Recently, I encountered a most fitting description of faith; one that had been uttered by the late Sri Lankan pastor D.T. Niles: “Christianity is one beggar telling another beggar where he found bread.”
I like when we can simplify what we believe.
It’d happened earlier, too, in a Biblical rendering I came across online Easter morning. Though the original hangs in The Musée d’Orsay in Paris, discovering it virtually, it was as if I’d known it my whole life.
“The Disciples Peter and John Running to the Sepulchre on the Morning of the Resurrection” was created in 1898 by artist Eugene Burnand. It’s worth a Google search to see for yourself.
Note the expressions, the hands, the sheer exhilaration on the faces of these two men, who’ve just heard the wondrous news, as mentioned in Matthew 28:6: “He is not here. He is risen, just as he said.”
Until this point, the disciples had been like the rest of us — a bit dim in their understanding. But word had now reached them about Jesus’ rising, and it was a total game-changer.
Finding that God is not dead but alive should change us, too, including how we order our days and treat those we meet.
When we move through life with one eye set on eternity, our purpose ignites.
On Easter Sunday this year, Pope Francis expressed beautifully how “the Risen Shepherd goes in search of all those lost in the labyrinths of loneliness and marginalization.”
He continued, “He comes to meet them through our brothers and sisters who treat them with respect and kindness and help them to hear his voice, an unforgettable voice, a voice calling them back to friendship with God.”
A few days earlier, Bishop Robert Barron wrote in a Lenten reflection that if Jesus didn’t rise from the dead, all Christian ministers “should go home and get honest jobs, and all the Christian faithful should leave their churches immediately.”

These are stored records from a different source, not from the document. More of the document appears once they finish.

/-- A context leaves its core: what it has withdrawn or a unit has not accepted is discarded, and it holds no tile and no loop
buffer any more. (DEDUCED, log 33.) (DESIGN CHOICE, log 73.) -/
def State.evict (s : State) (c x : Nat) : State :=
  let ms := (s.core c).unaccepted x
  let ids := (s.ctx c x).live.map (·.1)
  let s := (s.dropPost c x).modCore c (fun k =>
    let k := (k.discard x).freeLoop x
    { k with
      saving := k.saving.map (fun v => { v with live := v.live &&& ~~~ ((1 : BitVec 4) <<< x) })
      ceResume := tabSet none k.ceResume x none, meResume := tabSet none k.meResume x none
      tileUse := k.tileUse.filter (fun p => !ids.contains p.2) })
  s.modCtx c x (fun cx => (ms.foldl Ctx.discard cx).leave)

/-- A tile step leaves the context it is on, where it is on one. -/
def State.evictStep (s : State) (t : TileStep) : State :=
  match t.core, t.ctx with
  | some c, some x => if (s.ctx c x).step == some t.id then s.evict c x else s
  | _, _ => s

/-- The image of a tile step is lost (R259): replay of the tile step or of its whole gang instance, retired members too, or
failure of every member where one carries an effect mark or has failed, with one record. (DEDUCED, log 33.)
(DESIGN CHOICE, log 82.) -/
def State.loseImage (s : State) (i : Nat) : State :=
  match s.steps.find? (fun t => t.id == i) with
  | none => s
  | some t =>
    if t.state == .pending || t.state == .retired || t.state == .failed then s
    else
      let ms := s.steps.filter (fun u => u.task == t.task && u.inst == t.inst)
      let s := ms.foldl State.evictStep s
      if ms.any (fun u => u.emark || u.state == .failed) then
        let s := ms.foldl (fun s u => s.failStep u.id) s
        ({ s with fresh := s.fresh + 1 }.sendRecord
          { dhseq := 0, kind := 0x02, code := Config.lostImageCode s.fresh }).kernelError
      else ms.foldl (fun s u => s.modStep u.id (fun u => { u with
        state := .pending, core := none, ctx := none, image := none, saved := none, groupCmds := 0, staging := []
        reads := [], since := s.cycle })) s

/-- System software has discarded the image of a tile step (R259): VALID of its header reads 0. (DEDUCED, log 33.) -/
def State.discardedImage (s : State) (t : TileStep) : Bool :=
  t.state == .preempted && (match t.image.bind (fun a => s.imageHeader a.toNat) with
    | some h => bits h 63 63 == 0
    | none => false)

/-- The tile steps whose images system software has discarded are replayed or FAILED (R259). -/
def State.loseDiscarded (s : State) : State :=
  (s.steps.filter s.discardedImage).foldl (fun s t => s.loseImage t.id) s

/-- The contexts of a core have been saved or lost: they leave it. (DEDUCED, log 58.) -/
def State.leaveCore (s : State) (c : Nat) (v : Saving) : State :=
  let s := allCtxs.foldl (fun s x => if v.live.getLsbD x then s.evict c x else s) s
  s.modCore c (fun k => { k with saving := none })

/-- A save fails: VALID stays 0 and the image of every affected tile step is lost (R259, Table 9.6). -/
def State.failSave (s : State) (c : Nat) (v : Saving) : State :=
  let ids := allCtxs.filterMap (fun x => if v.live.getLsbD x then (s.ctx c x).step else none)
  let s := s.modCore c (fun k => { k with saveFailed := true })
  ids.foldl State.loseImage (s.leaveCore c v)

/-- A save of a core writes its image (steps 5 to 7 of R253, R256). (DESIGN CHOICE, log 60.) -/
def State.saveImage (s : State) (c : Nat) (v : Saving) : State :=
  let area := v.area.toNat
  let k := s.core c
  let incr := k.resumeAddr == some v.area &&
    (match s.imageHeader area with
    | some h => bits h 63 63 == 1 && bits h 6 0 == c
    | none => false)
  let kept := s.keptLines c
  let lines := kept.filter (fun l => !incr || tabGet false s.dirty l)
  let mas := allCtxs.any (fun x => v.live.getLsbD x && (s.ctx c x).dirtymap.getLsbD 35)
  let bad := !s.areaMapped area || lines.any (fun l => s.anyPoison (64 * l) 64)
    || ((!incr || mas) && k.masPoison.any (·.2))
  let tags := kept.flatMap (fun l => (rangeFrom (16 * l) 16).filter (tabGet false s.tags))
  let sv (x : Nat) : Saved := s.savedOf c x (tags.map (· - 0x200000 * c))
  let wd := s.withdrawn c
  let h (s : State) (valid : Bool) : State := s.vWrite area (s.header c v valid incr wd)
  let s := h s false
  if bad then s.failSave c v
  else
    let st := s
    let s := allCtxs.foldl (fun s x =>
      s.writeParts (area + sectionAt x) (!incr) (st.ctxParts c x (v.live.getLsbD x) (wd x))) s
    let s := s.writeParts area (!incr) (st.coreParts c mas)
    let s := lines.foldl (fun s l =>
      s.vWrite (area + mirrorAt + 64 * (l - 0x20000 * c)) (st.sRead (64 * l) 64)) s
    let s := { s with dirty := lines.foldl (fun t l => tabSet false t l false) s.dirty }
    let s := h s true
    let s := allCtxs.foldl (fun s x => match v.live.getLsbD x, (s.ctx c x).step with
      | true, some i => s.modStep i (fun t =>
        if t.state == .placed || t.state == .running then
          { t with state := .preempted, core := none, ctx := some x, image := some v.area, saved := some (sv x) }
        else t)
      | _, _ => s) s
    s.leaveCore c v

/-- IMAGE_SAVE_COMPLETE (R253): once the affected contexts have quiesced, the core writes its image, unless a live service
holds its area (R285); a context that has ended or halted on its system plane since the request takes no part (R250).
(DEDUCED, log 33.) -/
def execImageSaveComplete (core : Nat) (s : State) : Host.Outcome State Fault Refusal :=
  .next (match (s.core core).saving with
    | some v =>
      let v := { v with live := allCtxs.foldl (fun (m : BitVec 4) x =>
        if s.affected core x then m else m &&& ~~~ ((1 : BitVec 4) <<< x)) v.live }
      if v.live = 0 then s.leaveCore core v
      else if s.canSave core v && !s.rangeHeld v.area.toNat imageSize then s.saveImage core v else s
    | none => s)

/-! ## The restore (R257) -/

/-- Bytes of an image part. -/
abbrev ImageRead := Nat → Nat → List Byte

/-- Reads of an image area, which the checks have shown readable. -/
def State.imageBytes (s : State) (area : Nat) : ImageRead := fun o n => (s.vRead (area + o) n).getD []

/-- The user-plane state of a context as its section holds it; what the image does not hold stays (R255).
(DEDUCED, log 58.) -/
def restoredCtx (old : Ctx) (b : ImageRead) (pc : Nat) : Ctx :=
  let f (o n : Nat) : Nat := leNat (b o n)
  let csr (i : Nat) : Nat := f (0x310 + 8 * i) 8
  let cyc : Dword := BitVec.ofNat 64 (f 0x308 8)
  let sregs := (rangeFrom 0 64).map (fun n => (n, (BitVec.ofNat 64 (f (8 * n) 8) : Dword)))
  let full := f 0x200 8
  let empties := ((rangeFrom 1 63).filter (fun n => full / 2 ^ n % 2 = 0))
    ++ (rangeFrom 0 8).flatMap (fun k =>
      let m := f (0x208 + 8 * k) 8
      ((rangeFrom 0 64).filter (fun n => m / 2 ^ n % 2 = 0)).map (vEmptyKey k))
  let lat := latchesOf (b 0x1000 0x4000)
  { old with
    sreg := sregs.foldl (fun t p => if p.1 = 0 then t else tabSet 0 t p.1 p.2) old.sreg
    empty := empties.foldl (fun t e => tabSet false t e true) []
    g := (rangeFrom 0 8).flatMap (fun k => (rangeFrom 1 6).filterMap (fun n =>
      let v : BitVec 16 := BitVec.ofNat 16 (f (0x280 + 16 * k + 2 * n) 2)
      if v = 0 then none else some (8 * k + n, v)))
    q := (rangeFrom 1 6).filterMap (fun n => if f 0x300 8 / 2 ^ n % 2 = 1 then some (n, true) else none)
    user := { pc := BitVec.ofNat 13 pc, cyc := cyc, latches := lat.1, results := lat.2
              due := (rangeFrom 0 (f 0x10000 8)).map (fun i => dueOf (b (0x10040 + 128 * i) 128) cyc) }
    trapCause := BitVec.ofNat 8 (csr 0), trapPc := BitVec.ofNat 13 (csr 1), trapInfo := BitVec.ofNat 64 (csr 2)
    acflags := BitVec.ofNat 6 (csr 3)
    loopctr := (rangeFrom 0 6).foldl (fun t n => tabSet 0 t n (BitVec.ofNat 32 (csr (4 + n)))) []
    fmtFix := BitVec.ofNat 4 (csr 10 / 256), fmtLevel := BitVec.ofNat 4 (csr 10)
    qstall := (rangeFrom 0 15).foldl (fun t n => tabSet 0 t n (BitVec.ofNat 32 (csr (11 + n)))) []
    qmode := BitVec.ofNat 15 (csr 27)
    strStream := BitVec.ofNat 5 (csr 28 / 65536), strDest := BitVec.ofNat 11 (csr 28)
    loops := (rangeFrom 0 6).foldl (fun t n => tabSet 0 t n ((BitVec.ofNat 128 (f (0x400 + 16 * n) 16) &&& ~~~ ((3 : BitVec 128) <<< 32)))) []
    fmt := (rangeFrom 0 16).foldl (fun t n => tabSet 0 t n ((BitVec.ofNat 64 (f (0x460 + 8 * n) 8) &&& fmtMask))) []
    vreg := (rangeFrom 0 512).foldl (fun t i => tabSet 0 t i (BitVec.ofNat 512 (f (0x8000 + 64 * i) 64))) []
    dirtymap := 0, modeSys := false, block := .no, completing := [], stopped := false, preempt := false
    userHalted := false, sysHalted := false, doneIssued := false, fences := [], live := [], acquireHold := []
    timer := none, late := [] }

He also quoted Saint Paul: “If Jesus is not raised from the dead, our preaching is in vain and we are the most pitiable of men.”
No resurrection, Barron concluded, means Jesus is “a fraud and a joke.”

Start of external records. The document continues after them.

-- ==== Sys2Proof/Machine/Arrivals.lean ====
section
/-!
DEFINITION. The walk unit (R105) and the arrival port: commit of remote operations (R142-R146, R168), acknowledgements
and refusals (R420), remote reads (R427), unreachable operations (R276), and the host's answers (R263).
-/

namespace Sys2Proof.Machine

/-! ## Walks (R105, R106) -/

/-- A `tlb.inv` of the page that a context still completes was issued after the walk began (R345). -/
def State.walkStale (s : State) (w : Walk) : Bool :=
  s.cores.any (fun p => p.2.ctxs.any (fun q => q.2.completing.any (fun d => match d with
    | .tlbInv code va ws _ => ws.contains (w.die, w.va, w.asked) && invCovers code va.toNat w.va.toNat
    | _ => false)))

/-- TLB_WALK (R105): a walk that a die asked for returns its leaf to the TLB, or notes the invalid entry it found; walks that a
live service holds wait (R285). A walk that stood before a `tlb.inv` of its page returns, and leaves no entry
(R345): who asked walks anew. (DESIGN CHOICE, log 5.) -/
def execTlbWalk (die : Nat) (va : BitVec 64) (s : State) : Host.Outcome State Fault Refusal :=
  let mine (w : Walk) : Bool := w.die == die && w.va.toNat / 0x10000 == va.toNat / 0x10000
  .next (match s.walks.find? mine with
    | none => s
    | some w =>
      if s.walkHeld w.va.toNat then s
      else
      let s := { s with walks := s.walks.filter (fun w => !mine w) }
      let s := match w.core with
        | some c => s.sample c 0x09 (s.cycle - w.asked).toNat
        | none => s
      match s.walk w.va.toNat with
      | some (level, e) => if s.walkStale w then s else s.tlbInsert die w.va.toNat level e
      | none => { s with walkMiss := s.walkMiss ++ [(die, w.va)] })

/-! ## Commit (R142, R146) -/

/-- Key of the expected number of a source and stream (R142). -/
def commitKey (q : RemoteOp) : Nat :=
  ((q.src.toNat * 128 + q.score.toNat) * 4 + q.sctx.toNat) * 32 + q.stream.toNat

/-- Two operations come from one source on one stream. -/
def RemoteOp.sameStream (a b : RemoteOp) : Bool := commitKey a == commitKey b

/-- Die whose arrival port commits a stream (R142). -/
def streamDie (q : RemoteOp) : Nat := q.stream.toNat % 2

/-- What an arrival asks of memory (R424-R426). (DEDUCED, log 23.) (DESIGN CHOICE, log 24.) -/
def arrivalOp (q : RemoteOp) : LogOp :=
  if q.op == opReduce then .reduce (q.rop.extractLsb' 0 4) (BitVec.ofNat 4 (bits q.rop.toNat 6 4))
  else if q.op == opAtomic then
    .atomic (atomicOf (q.rop.toNat % 16)) (q.data.length == 4) (dwordOf q.data) q.auxop
  else .store

/-- Pieces of an arrival's data behind the first `got` bytes, by page: address, bytes, and places of the poisoned ones. -/
def arrivalPieces (q : RemoteOp) (got : Nat) : List (Nat × List Byte × List Nat) :=
  (piecesOf (q.vaddr.toNat + got) (q.data.length - got)).map (fun p =>
    let at_ := p.1 - q.vaddr.toNat
    (p.1, (q.data.drop at_).take p.2, cutPlaces q.poison at_ p.2))

/-- The first n bytes of pieces. -/
def takePieces : Nat → List (Nat × List Byte × List Nat) → List (Nat × List Byte × List Nat)
  | _, [] => []
  | n, p :: t => if n = 0 then [] else (p.1, p.2.1.take n, cutPlaces p.2.2 0 n) :: takePieces (n - p.2.1.length) t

“But if he did rise from death,” he said, “then Christianity is the fullness of God’s revelation, and Jesus must be the absolute center of our lives.”

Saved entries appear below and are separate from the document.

/-- Sends the OK of a kernel that another has followed, once its tasks are answered. -/
def State.answerOwed (s : State) : State :=
  let due (o : Origin × List Nat) : Bool := s.tasks.all (fun t => t.answered || !o.2.contains t.id)
  let s' := (s.owed.filter due).foldl (fun s o => s.completion o.1 compOk) s
  { s' with owed := s'.owed.filter (fun o => !due o) }

/-- What follows a change of tasks, stages or the kernel: completions, CLOSED and DONE stages, COMPLETE.
(DEDUCED, log 53.) -/
def State.settle (s : State) : State :=
  let s := s.answerTasks
  let s := if s.kernel.state == .running then (rangeFrom 0 16).foldl (fun s _ => s.stageRound) s else s
  (s.kernelDone).answerKernel.answerOwed

/-! ## The load (R18, R90, R186, R189, R194, R203) -/

/-- Bundle i of the code image. -/
def codeBundle (code : List Byte) (i : Nat) : BitVec 192 := BitVec.ofNat 192 (fieldAt code (24 * i) 24)

/-- Loads the code image and the format table into a core: what lies past the image is zero and data-tagged (R90).
(DEDUCED, log 54.) -/
def Core.loadKernel (k : Core) (n : Kernel) : Core :=
  let ixs := rangeFrom 0 n.nbund
  let pool (i : Nat) : Bool := n.segs.any (fun p => p.1 ≤ i && i < p.1 + p.2)
  let bundles := ((rangeFrom 0 n.nbund).zip (entriesOf n.code 24 n.nbund)).map (fun p =>
    (p.1, (BitVec.ofNat 192 (leNat p.2) : BitVec 192)))
  let fmt : Tab Dword := ((rangeFrom 0 16).zip n.fmt).filter (fun p => p.2 != 0)
  let k := { k with
    istore := bundles.filter (fun p => p.2 != 0)
    untagged := (ixs.filter (fun i => !pool i)).map (fun i => (i, true)) }
  allCtxs.foldl (fun k x => k.setCtx x { k.ctx x with fmt := fmt }) k

/-- Kernel load writes the declared fields of the stage queues (R162). (DEDUCED, log 54.) -/
def loadQueues (old new : Tab StageQ) : Tab StageQ :=
  (rangeFrom 0 128).foldl (fun t i =>
    let q := tabGet {} old i
    let n := tabGet {} new i
    tabSet {} t i { q with
      used := n.used, base := n.base, lines := n.lines, log2d := n.log2d, ovva := n.ovva, log2ov := n.log2ov
      quota := n.quota }) []

/-- A final kernel makes way for the next: its FAILED record is sent, or its OK is owed. (DEDUCED, log 53.) -/
def State.leaveKernel (s : State) : State :=
  let k := s.kernel
  if k.state == .none || k.answered then s
  else if k.state == .failed then s.completes k.origin compFailed
  else match k.origin with
    | some o => { s with owed := s.owed ++ [(o, (s.tasks.filter (fun t => !t.answered)).map (·.id))] }
    | none => s

/-- KERNEL_LOAD_COMPLETE (R18): once the cores run no tile step of an earlier kernel, the code image and the tables are in
every core in service and the kernel is RUNNING. Cores still assigned by an earlier kernel are to leave their stage.
(DEDUCED, log 54.) (DESIGN CHOICE, log 60.) -/
def execKernelLoadComplete (s : State) : Host.Outcome State Fault Refusal :=
  .next (
    if s.running then s
    else match s.launching with
    | some k => { s.leaveKernel.clearRings with kernel := k, launching := none }
    | none =>
    if s.kernel.state != .loading then s
    else
      let n := s.kernel
      let s := { s.freeDead with
        codeva := n.codeva, tasks := s.tasks.filter (fun t => t.state == TaskState.retired && !t.answered), steps := [], bins := [], binAt := 0, reserved := [], inSamples := []
        regions := ((rangeFrom 0 64).zip n.regions).filter (fun p => p.2 != 0)
        queues := loadQueues s.queues n.queues, chans := []
        kernel := { n with state := .running } }
      let s := allCores.foldl (fun s c =>
        if (s.core c).inService then s.modCore c (fun k =>
          { k.loadKernel n with move := if k.stage.isSome then some { target := none } else k.move }) else s) s
      let s := ((rangeFrom 0 n.chans.length).zip n.chans).foldl (fun s p => s.writeChan p.1 (chanOf p.2)) s
      s.settle)

/-! ## Taking requests (R153, R155) -/

/-- The ring is polled: enabled and not broken. -/
def Ring.live (r : Ring) : Bool := r.log2n != 0 && !r.broken

/-- What the poller reads of a ring: its TAIL and its next entry. -/
def Ring.reads (r : Ring) : List (Nat × Nat) :=
  [(r.base.toNat, 4), (r.base.toNat + 64 + 64 * (r.head.toNat % 2 ^ r.log2n.toNat), 64)]

/-- The next request of a ring, where TAIL shows one (R153, R156) and no live service holds what is read of it (R285). -/
def State.nextRequest (s : State) (ring : Nat) : Option (Req × Origin) :=
  let r := tabGet {} s.session.rings ring
  if s.session.state != .opened || !r.live || s.rangesHeld r.reads then none
  else match s.vRead r.base.toNat 4 with
    | none => none
    | some t =>
      let d := (BitVec.ofNat 32 (leNat t) - r.head).toNat
      if d = 0 || 2 ^ r.log2n.toNat < d then none
      else (s.vRead (r.base.toNat + 64 + 64 * (r.head.toNat % 2 ^ r.log2n.toNat)) 64).map (fun b =>
        let q := reqOf b
        (q, { ring := ring, count := r.head, tag := q.tag, cq := q.cq }))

As believers, we cannot force anyone else to see what we see. We can only rush toward our Lord in haste, and hope others will join us in this most exhilarating trek.
We are, as Pastor Niles had remarked, just beggars pointing to the bread we’ve discovered — the Bread of Life; food worth seeking, and dying for.
[For the sake of having a repository for my newspaper columns and articles, I reprint them here, with permission, a week after their run date. The preceding ran in The Forum newspaper on April 30, 2017.]